This week marks the one year anniversary of an algae bloom that left 90 per cent of Pelee Island residents, who rely on well water, without safe drinking water for weeks.
Pelee Island Mayor Rick Masse says the water is not thick and green like it has been in the past.
“It hasn’t been a problem this year,” says Masse. “We’ve been blessed.”
Satellite photo from a NASA website show algae blooms on Lake Erie on Oct. 5, 2011.
Water samples on the island came up somewhat clear on Tuesday – visible signs the toxic blue green algae are minimal.
A few months ago, the algae did make its ugly appearance on shore, but overall, mayor rick masse says the impact has been very low this year.
“Because of wind conditions and the way lake has been acting this year, it’s in the lake, but it seems to be moving around our community and not hitting our shores – where last year,” says Masse.
Last summer, the toxic algae devastated the island. There was a complete water ban, beaches were closed and tourism dried up.
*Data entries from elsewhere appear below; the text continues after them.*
/-! ### modPort -/

@[simp] theorem Dev.modPort_sys (g : Port → Port) : (d.modPort n g).sys = d.sys := rfl
@[simp] theorem Dev.modPort_pins (g : Port → Port) : (d.modPort n g).pins = d.pins := rfl
@[simp] theorem Dev.modPort_clk (g : Port → Port) : (d.modPort n g).clk = d.clk := rfl
@[simp] theorem Dev.modPort_pwr (g : Port → Port) : (d.modPort n g).pwr = d.pwr := rfl
@[simp] theorem Dev.modPort_avs (g : Port → Port) : (d.modPort n g).avs = d.avs := rfl
@[simp] theorem Dev.modPort_dt (g : Port → Port) : (d.modPort n g).dt = d.dt := rfl
@[simp] theorem Dev.modPort_raster (g : Port → Port) : (d.modPort n g).raster = d.raster := rfl
@[simp] theorem Dev.modPort_hal (g : Port → Port) : (d.modPort n g).hal = d.hal := rfl
@[simp] theorem Dev.modPort_flt (g : Port → Port) : (d.modPort n g).flt = d.flt := rfl
@[simp] theorem Dev.modPort_host (g : Port → Port) : (d.modPort n g).host = d.host := rfl
@[simp] theorem Dev.modPort_mbxS (g : Port → Port) : (d.modPort n g).mbxS = d.mbxS := rfl
@[simp] theorem Dev.modPort_mbxN (g : Port → Port) : (d.modPort n g).mbxN = d.mbxN := rfl
@[simp] theorem Dev.modPort_acc (g : Port → Port) : (d.modPort n g).acc = d.acc := rfl
@[simp] theorem Dev.modPort_cfg (g : Port → Port) : (d.modPort n g).cfg = d.cfg := rfl
@[simp] theorem Dev.modPort_boot (g : Port → Port) : (d.modPort n g).boot = d.boot := rfl
@[simp] theorem Dev.modPort_lanes (g : Port → Port) : (d.modPort n g).lanes = d.lanes := rfl
@[simp] theorem Dev.modPort_mem (g : Port → Port) : (d.modPort n g).mem = d.mem := rfl
@[simp] theorem Dev.modPort_bist (g : Port → Port) : (d.modPort n g).bist = d.bist := rfl
@[simp] theorem Dev.modPort_age (g : Port → Port) : (d.modPort n g).age = d.age := rfl
@[simp] theorem Dev.modPort_pair (g : Port → Port) : (d.modPort n g).pair = d.pair := rfl
@[simp] theorem Dev.modPort_out (g : Port → Port) : (d.modPort n g).out = d.out := rfl
@[simp] theorem Dev.modPort_free (g : Port → Port) : (d.modPort n g).free = d.free := rfl

/-! ### setLane -/

@[simp] theorem Dev.setLane_sys (l : LaneSt) : (d.setLane m l).sys = d.sys := rfl
@[simp] theorem Dev.setLane_pins (l : LaneSt) : (d.setLane m l).pins = d.pins := rfl
@[simp] theorem Dev.setLane_clk (l : LaneSt) : (d.setLane m l).clk = d.clk := rfl
@[simp] theorem Dev.setLane_pwr (l : LaneSt) : (d.setLane m l).pwr = d.pwr := rfl
@[simp] theorem Dev.setLane_avs (l : LaneSt) : (d.setLane m l).avs = d.avs := rfl
@[simp] theorem Dev.setLane_dt (l : LaneSt) : (d.setLane m l).dt = d.dt := rfl
@[simp] theorem Dev.setLane_raster (l : LaneSt) : (d.setLane m l).raster = d.raster := rfl
@[simp] theorem Dev.setLane_hal (l : LaneSt) : (d.setLane m l).hal = d.hal := rfl
@[simp] theorem Dev.setLane_flt (l : LaneSt) : (d.setLane m l).flt = d.flt := rfl
@[simp] theorem Dev.setLane_host (l : LaneSt) : (d.setLane m l).host = d.host := rfl
@[simp] theorem Dev.setLane_mbxS (l : LaneSt) : (d.setLane m l).mbxS = d.mbxS := rfl
@[simp] theorem Dev.setLane_mbxN (l : LaneSt) : (d.setLane m l).mbxN = d.mbxN := rfl
@[simp] theorem Dev.setLane_acc (l : LaneSt) : (d.setLane m l).acc = d.acc := rfl
@[simp] theorem Dev.setLane_cfg (l : LaneSt) : (d.setLane m l).cfg = d.cfg := rfl
@[simp] theorem Dev.setLane_boot (l : LaneSt) : (d.setLane m l).boot = d.boot := rfl
@[simp] theorem Dev.setLane_ports (l : LaneSt) : (d.setLane m l).ports = d.ports := rfl
@[simp] theorem Dev.setLane_mem (l : LaneSt) : (d.setLane m l).mem = d.mem := rfl
@[simp] theorem Dev.setLane_bist (l : LaneSt) : (d.setLane m l).bist = d.bist := rfl
@[simp] theorem Dev.setLane_age (l : LaneSt) : (d.setLane m l).age = d.age := rfl
@[simp] theorem Dev.setLane_pair (l : LaneSt) : (d.setLane m l).pair = d.pair := rfl
@[simp] theorem Dev.setLane_out (l : LaneSt) : (d.setLane m l).out = d.out := rfl
@[simp] theorem Dev.setLane_free (l : LaneSt) : (d.setLane m l).free = d.free := rfl

/-! ### modLane -/

@[simp] theorem Dev.modLane_sys (g : LaneSt → LaneSt) : (d.modLane m g).sys = d.sys := rfl
@[simp] theorem Dev.modLane_pins (g : LaneSt → LaneSt) : (d.modLane m g).pins = d.pins := rfl
@[simp] theorem Dev.modLane_clk (g : LaneSt → LaneSt) : (d.modLane m g).clk = d.clk := rfl
@[simp] theorem Dev.modLane_pwr (g : LaneSt → LaneSt) : (d.modLane m g).pwr = d.pwr := rfl
@[simp] theorem Dev.modLane_avs (g : LaneSt → LaneSt) : (d.modLane m g).avs = d.avs := rfl
@[simp] theorem Dev.modLane_dt (g : LaneSt → LaneSt) : (d.modLane m g).dt = d.dt := rfl
@[simp] theorem Dev.modLane_raster (g : LaneSt → LaneSt) : (d.modLane m g).raster = d.raster := rfl
@[simp] theorem Dev.modLane_hal (g : LaneSt → LaneSt) : (d.modLane m g).hal = d.hal := rfl
@[simp] theorem Dev.modLane_flt (g : LaneSt → LaneSt) : (d.modLane m g).flt = d.flt := rfl
@[simp] theorem Dev.modLane_host (g : LaneSt → LaneSt) : (d.modLane m g).host = d.host := rfl
@[simp] theorem Dev.modLane_mbxS (g : LaneSt → LaneSt) : (d.modLane m g).mbxS = d.mbxS := rfl
@[simp] theorem Dev.modLane_mbxN (g : LaneSt → LaneSt) : (d.modLane m g).mbxN = d.mbxN := rfl
@[simp] theorem Dev.modLane_acc (g : LaneSt → LaneSt) : (d.modLane m g).acc = d.acc := rfl
@[simp] theorem Dev.modLane_cfg (g : LaneSt → LaneSt) : (d.modLane m g).cfg = d.cfg := rfl
@[simp] theorem Dev.modLane_boot (g : LaneSt → LaneSt) : (d.modLane m g).boot = d.boot := rfl
@[simp] theorem Dev.modLane_ports (g : LaneSt → LaneSt) : (d.modLane m g).ports = d.ports := rfl
@[simp] theorem Dev.modLane_mem (g : LaneSt → LaneSt) : (d.modLane m g).mem = d.mem := rfl
@[simp] theorem Dev.modLane_bist (g : LaneSt → LaneSt) : (d.modLane m g).bist = d.bist := rfl
@[simp] theorem Dev.modLane_age (g : LaneSt → LaneSt) : (d.modLane m g).age = d.age := rfl
@[simp] theorem Dev.modLane_pair (g : LaneSt → LaneSt) : (d.modLane m g).pair = d.pair := rfl
@[simp] theorem Dev.modLane_out (g : LaneSt → LaneSt) : (d.modLane m g).out = d.out := rfl
@[simp] theorem Dev.modLane_free (g : LaneSt → LaneSt) : (d.modLane m g).free = d.free := rfl

/-! ### setFn -/

@[simp] theorem Dev.setFn_sys (x : FnSt) : (d.setFn f x).sys = d.sys := by cases f <;> rfl
@[simp] theorem Dev.setFn_pins (x : FnSt) : (d.setFn f x).pins = d.pins := by cases f <;> rfl
@[simp] theorem Dev.setFn_clk (x : FnSt) : (d.setFn f x).clk = d.clk := by cases f <;> rfl
@[simp] theorem Dev.setFn_pwr (x : FnSt) : (d.setFn f x).pwr = d.pwr := by cases f <;> rfl
@[simp] theorem Dev.setFn_avs (x : FnSt) : (d.setFn f x).avs = d.avs := by cases f <;> rfl
@[simp] theorem Dev.setFn_dt (x : FnSt) : (d.setFn f x).dt = d.dt := by cases f <;> rfl
@[simp] theorem Dev.setFn_raster (x : FnSt) : (d.setFn f x).raster = d.raster := by cases f <;> rfl
@[simp] theorem Dev.setFn_hal (x : FnSt) : (d.setFn f x).hal = d.hal := by cases f <;> rfl
@[simp] theorem Dev.setFn_flt (x : FnSt) : (d.setFn f x).flt = d.flt := by cases f <;> rfl
@[simp] theorem Dev.setFn_mbxS (x : FnSt) : (d.setFn f x).mbxS = d.mbxS := by cases f <;> rfl
@[simp] theorem Dev.setFn_mbxN (x : FnSt) : (d.setFn f x).mbxN = d.mbxN := by cases f <;> rfl
@[simp] theorem Dev.setFn_acc (x : FnSt) : (d.setFn f x).acc = d.acc := by cases f <;> rfl
@[simp] theorem Dev.setFn_cfg (x : FnSt) : (d.setFn f x).cfg = d.cfg := by cases f <;> rfl
@[simp] theorem Dev.setFn_boot (x : FnSt) : (d.setFn f x).boot = d.boot := by cases f <;> rfl
@[simp] theorem Dev.setFn_ports (x : FnSt) : (d.setFn f x).ports = d.ports := by cases f <;> rfl
@[simp] theorem Dev.setFn_lanes (x : FnSt) : (d.setFn f x).lanes = d.lanes := by cases f <;> rfl
@[simp] theorem Dev.setFn_mem (x : FnSt) : (d.setFn f x).mem = d.mem := by cases f <;> rfl
@[simp] theorem Dev.setFn_bist (x : FnSt) : (d.setFn f x).bist = d.bist := by cases f <;> rfl
@[simp] theorem Dev.setFn_age (x : FnSt) : (d.setFn f x).age = d.age := by cases f <;> rfl
@[simp] theorem Dev.setFn_pair (x : FnSt) : (d.setFn f x).pair = d.pair := by cases f <;> rfl
@[simp] theorem Dev.setFn_out (x : FnSt) : (d.setFn f x).out = d.out := by cases f <;> rfl
@[simp] theorem Dev.setFn_free (x : FnSt) : (d.setFn f x).free = d.free := by cases f <;> rfl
“This issue is bigger than Pelee,” says Masse. “It’s the Great Lakes we are talking about, it affects 40 million people in the western basin. It’s a federal issue. I think the federal government needs to start doing their job on trying to mitigate what we put in this lake.
Masse says we need to stop treating Lake Erie as a sewer.
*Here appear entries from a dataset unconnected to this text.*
-- ==== Sys2Proof/Laws/Exec.lean ====
section
/-! SUPPORT. The shape that every meaning has: an effect on the block, then the settling of `settle`; an ill-formed command has no
effect. -/
namespace Sys2Proof.Machine

/-- What `exec` answers: a run of the block, and an empty one for an ill-formed command. -/
def Ran (ok : Bool) (s : State) (r : Host.Outcome State Fault Refusal) : Prop :=
  (∃ g, r = onDev s g) ∧ (ok = false → r = onDev s id)

theorem ran_onDev (s : State) (g : Dev → Dev) : Ran true s (onDev s g) := ⟨⟨g, rfl⟩, fun h => Bool.noConfusion h⟩
theorem ran_onLive (s : State) (g : Dev → Dev) : Ran true s (onLive s g) := ran_onDev s _
theorem ran_onClocks (s : State) (g : Dev → Dev) : Ran true s (onClocks s g) := ran_onDev s _
theorem ran_of (ok : Bool) (s : State) (g : Dev → Dev) (h : ok = false → ∀ d, g d = d) : Ran ok s (onDev s g) :=
  ⟨⟨g, rfl⟩, fun hk => congrArg (onDev s) (funext (h hk))⟩
theorem ran_onLiveIf (ok : Bool) (s : State) (g : Dev → Dev) : Ran ok s (onLiveIf ok s g) :=
  ran_of ok s (fun d => if powered d then (if ok then g d else d) else d) fun h d => by simp [h]
theorem ran_onRow (ok : Bool) (m : Master) (s : State) (g : Dev → Dev) : Ran ok s (onRow ok m s g) :=
  ran_of ok s (fun d => if !ok then d else if powered d then g d else if m == .sb then sidebandMatch (sbAddress d) d else d)
    fun h d => by simp [h]
theorem ran_scrubVisit (x : Fin 132) (addr : Nat) (f : ScrubFinding) (s : State) :
    Ran (Instr.scrubVisit x addr f).wf s (execScrubVisit x addr f s) := by
  refine ran_of (Instr.scrubVisit x addr f).wf s (fun d =>
    if !(Instr.scrubVisit x addr f).wf then d
    else if powered d then if bit d.bist.memCfg 0 then scrubVisit x (memUnit x addr) f d else d
    else if d.sys.mode == .deep then scrubDeep x f d else d) fun h d => ?_
  simp only [h, Bool.not_false, if_true]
Environmentalists predict this year’s bloom in western Lake Erie will be one of the worst-ever recorded.
Environmentalists say the number one cause is run-off from farms containing high levels of phosphorous.
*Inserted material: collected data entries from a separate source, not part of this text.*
-- The same: ring 2 of PF1, of depth 256, with 18 written to its doorbell; port 5 is UP and the raster stands at frame 4,250.
def exampleRig : Dev :=
  let ring : SqRing := { cfg := 0x8022_0000, st := .run, prod := 18, cons := 17 }
  let blank : Vector SqRing 16 := Vector.replicate 16 {}
  let d := sensor .free
  let d := { d with
    raster := { d.raster with frame0 := 4250 }, boot := { d.boot with strap := { d.boot.strap with sbAddr := 0b101 } },
    host := { d.host with lastHandle := 0x0A3B, pf0 := {}, pf1 := { ringsUp with
      sq := blank.set 2 ring, cq := ringsUp.cq.set 2 { cfg := 0x8000_0000, st := .run } } } }
  d.modPort 5 fun p => { p with on := true, link := { p.link with st := .up, mode := .gl25 } }

theorem test_schedule_accepted :
    (match (after (.submissionEntryFetch .pf1 2 (.data exampleEntry)) exampleRig).out with
     | o@(.memWrite _ _ b) :: _ => isCompletion .pf1 0x0042 0x0A3C 0x0001 0 0 0 o && recFld b 6 1 == 0x02 && recFld b 8 2 == 18
     | _ => false) = true := by decide +kernel

-- Example after R393: counter 6 stands in chunk 3 of CLASS 0x50, in WIDE_D0 and WIDE_D1.
theorem test_wide_counter :
    ((after (.wideSelWrite .pf0 0x5050_0003) (rig.modPort 5 fun p => { p with
      on := true, rtx := { p.rtx with counters := p.rtx.counters.set 6 500 } })).acc.widePf0.d) =
      #v[0x0000_01F4, 0, 0, 0] := by decide +kernel

-- Examples after R168 and R175: with source and reader in GL25 a far-end filter has 12 coefficients; a near-end filter has 48 × 20.
theorem test_far_end_filter : farRQ .gl25 .gl25 = (1, 1) ∧ nearQ .gl25 .gl25 = 20 ∧ nearTaps 20 = 48 := by decide

-- Example after R168: a full ramp in GL25 at RAMP_SH = 20 takes 69.9 µs.
theorem test_ramp : rampTicks rig .gl25 = 17477 := by decide

-- Example after R409: the sideband sends PING with TAG 3 in RUN.
theorem test_ping_request : (after (.mbxH2dWrite .sb .n 0x1300_0000) rig).mbxN.h2d = 0x1300_0000 := by decide +kernel
theorem test_ping_reply :
    let d := after (.mbxD2hWrite .n) (after (.ping .n) (after (.mbxH2dWrite .sb .n 0x1300_0000) rig))
    d.mbxN.d2h = 0x1300_0003 ∧ mbxStat d.mbxN = 0x400F_0000 ∧ d.pins.sbIrqN = false ∧
    (after (.mbxD2hRead .sb .n) d).mbxN.d2hFull = false ∧ (after (.mbxD2hRead .sb .n) d).pins.sbIrqN = true := by
  decide +kernel

-- Example after R447: START is 0xC100_0400; the first DATA word is 0xD200_565A, and its reply's RESULT is 1.
theorem test_stream_start :
    (after (.configStreamStart .n) (mail .n 0xC100_0400 3 (inMode .hold))).cfg.streamLen = 1024 ∧
    wordType 0xC100_0400 = 12 := by decide +kernel
theorem test_stream_data :
    (mbx (after (.configStreamData .n) (mail .n 0xD200_565A 3
      { inMode .hold with cfg := { rig.cfg with stream := some (.n, 3), streamLen := 1024 } })) .n).held =
        [(0xD200_0001, 3)] ∧
    (after (.configStreamData .n) (mail .n 0xD200_565A 3
      { inMode .hold with cfg := { rig.cfg with stream := some (.n, 3), streamLen := 1024 } })).cfg.image =
        [(0, 0x5A), (1, 0x56)] := by decide +kernel

-- Example after R523: PC_WDOG of port 7 is source 0x17B; it is raised at NOTE, then DEGRADE, then FENCE.
def rig7 (d : Dev := rig) : Dev := d.modPort 7 fun p => { p with on := true, link := { p.link with st := .up, mode := .gl25 } }
theorem test_watchdog_source : srcPort 7 11 = 0x17B := by decide
theorem test_watchdog_first :
    (group (after (.pcWdog 7) (rig7)) (.port 7)).level 11 = 0 ∧ isRaised (after (.pcWdog 7) (rig7)) 0x17B = true ∧
    ((after (.pcWdog 7) (rig7)).port 7).link.st = .up := by decide +kernel
theorem test_watchdog_third :
    (group (after (.pcWdog 7) (raisedAt 0x17B 1 rig7)) (.port 7)).level 11 = 2 ∧
    ((after (.pcWdog 7) (raisedAt 0x17B 1 rig7)).port 7).link.st = .fenced ∧
    (after (.pcWdog 7) (raisedAt 0x17B 1 rig7)).pins.faultN = false := by decide +kernel

-- Example after R549: the fifth mended read of one word of memory 44 is a hard fault; a spare row takes over, and 0x15C is raised.
theorem test_hard_fault :
    let d := rig.modMem 44 fun m => { m with track := [(0, 4, true)] }
    repairSrc 44 = 0x15C ∧ isRaised (after (.correctedRead 44 0) d) 0x15C = true ∧
    sparesLeft 44 (d.memSt 44) = 4 ∧ sparesLeft 44 ((after (.correctedRead 44 0) d).memSt 44) = 3 := by decide +kernel

-- Example after R559: a pass over one port has 30 + 16 + 8 + 12 + 4 = 70 slices.
theorem test_pass_slices : (passSlices 31).length = 70 := by decide

-- Example after R579: bin 101 at VP = 4.80 ns/m lies 1,403 cm from the pins; a change from 31.5 to 24.0 dB is +75 tenths.
theorem test_bin_distance : binCm { diagCfg := 0x5E05_3C36, linkCfg := 0 } 101 = 1403 := by decide
theorem test_peak_change : peakChange ((List.replicate 480 0xFFFF).set 101 384) ((List.replicate 480 0xFFFF).set 101 504) 101 = 75 := by
  decide

/-! ### Tables of the manual -/

-- R50: α^10 = α^3 + 1; the generator has degree 35 and is a codeword itself.
theorem test_field : gfPow 10 = 0b1001 := by decide
theorem test_generator : (rsGen 35).length = 35 ∧ rsChecks (1 :: (rsGen 35).reverse) = true := by decide +kernel

-- R437: the image example's CRC-32C (the Castagnoli check value 0xE3069283 of "123456789" is PRESUMED from the polynomial's name).
theorem test_crc32c : crc32c [0x31, 0x32, 0x33, 0x34, 0x35, 0x36, 0x37, 0x38, 0x39] = 0xE3069283 := by decide +kernel
theorem test_image : headerCode image0 = none := by decide +kernel

-- R30, R360: mode codes; R138: port state codes; R93: line mode codes.
theorem test_codes : Mode.run.code = 3 ∧ Mode.deep.code = 7 ∧ PortSt.retired.code = 7 ∧ LineMode.t1g.code = 7 := by decide

-- R429: registers at reset, by their offsets.
theorem test_reset_registers :
    State.reset.dev.clk.cfg = 0x803C_1400 ∧ State.reset.dev.pwr.cfg = 0x0064_000E ∧ State.reset.dev.sys.shrCfg = 0x6414_0A02 ∧
    (State.reset.dev.port 15).cfg.linkCfg = 0x0000_1470 ∧ (State.reset.dev.lane 19).txeq = 0x0000_4C08 := by decide +kernel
In June, the province signed an agreement with Ohio and Michigan to reduce the amount of phosphorous flowing into Lake Erie by 40 per cent, by 2025. Environmental groups are calling on the federal government to set similar targets.
“Those targets would set in motion action plans to reduce pol that gets into the lake and ideally see the occurrence of blooms diminish,” says Tony Maas of Freshwater Future Canada.
The precise solution will be diverse. Action plans will be rolled out over many years and he says monitoring them, will be crucial to their success.
“As action plans implemented is strength the monitoring programs so we have a sense if the action plans are resulting in reduction of phosphorous levels,” says Maas.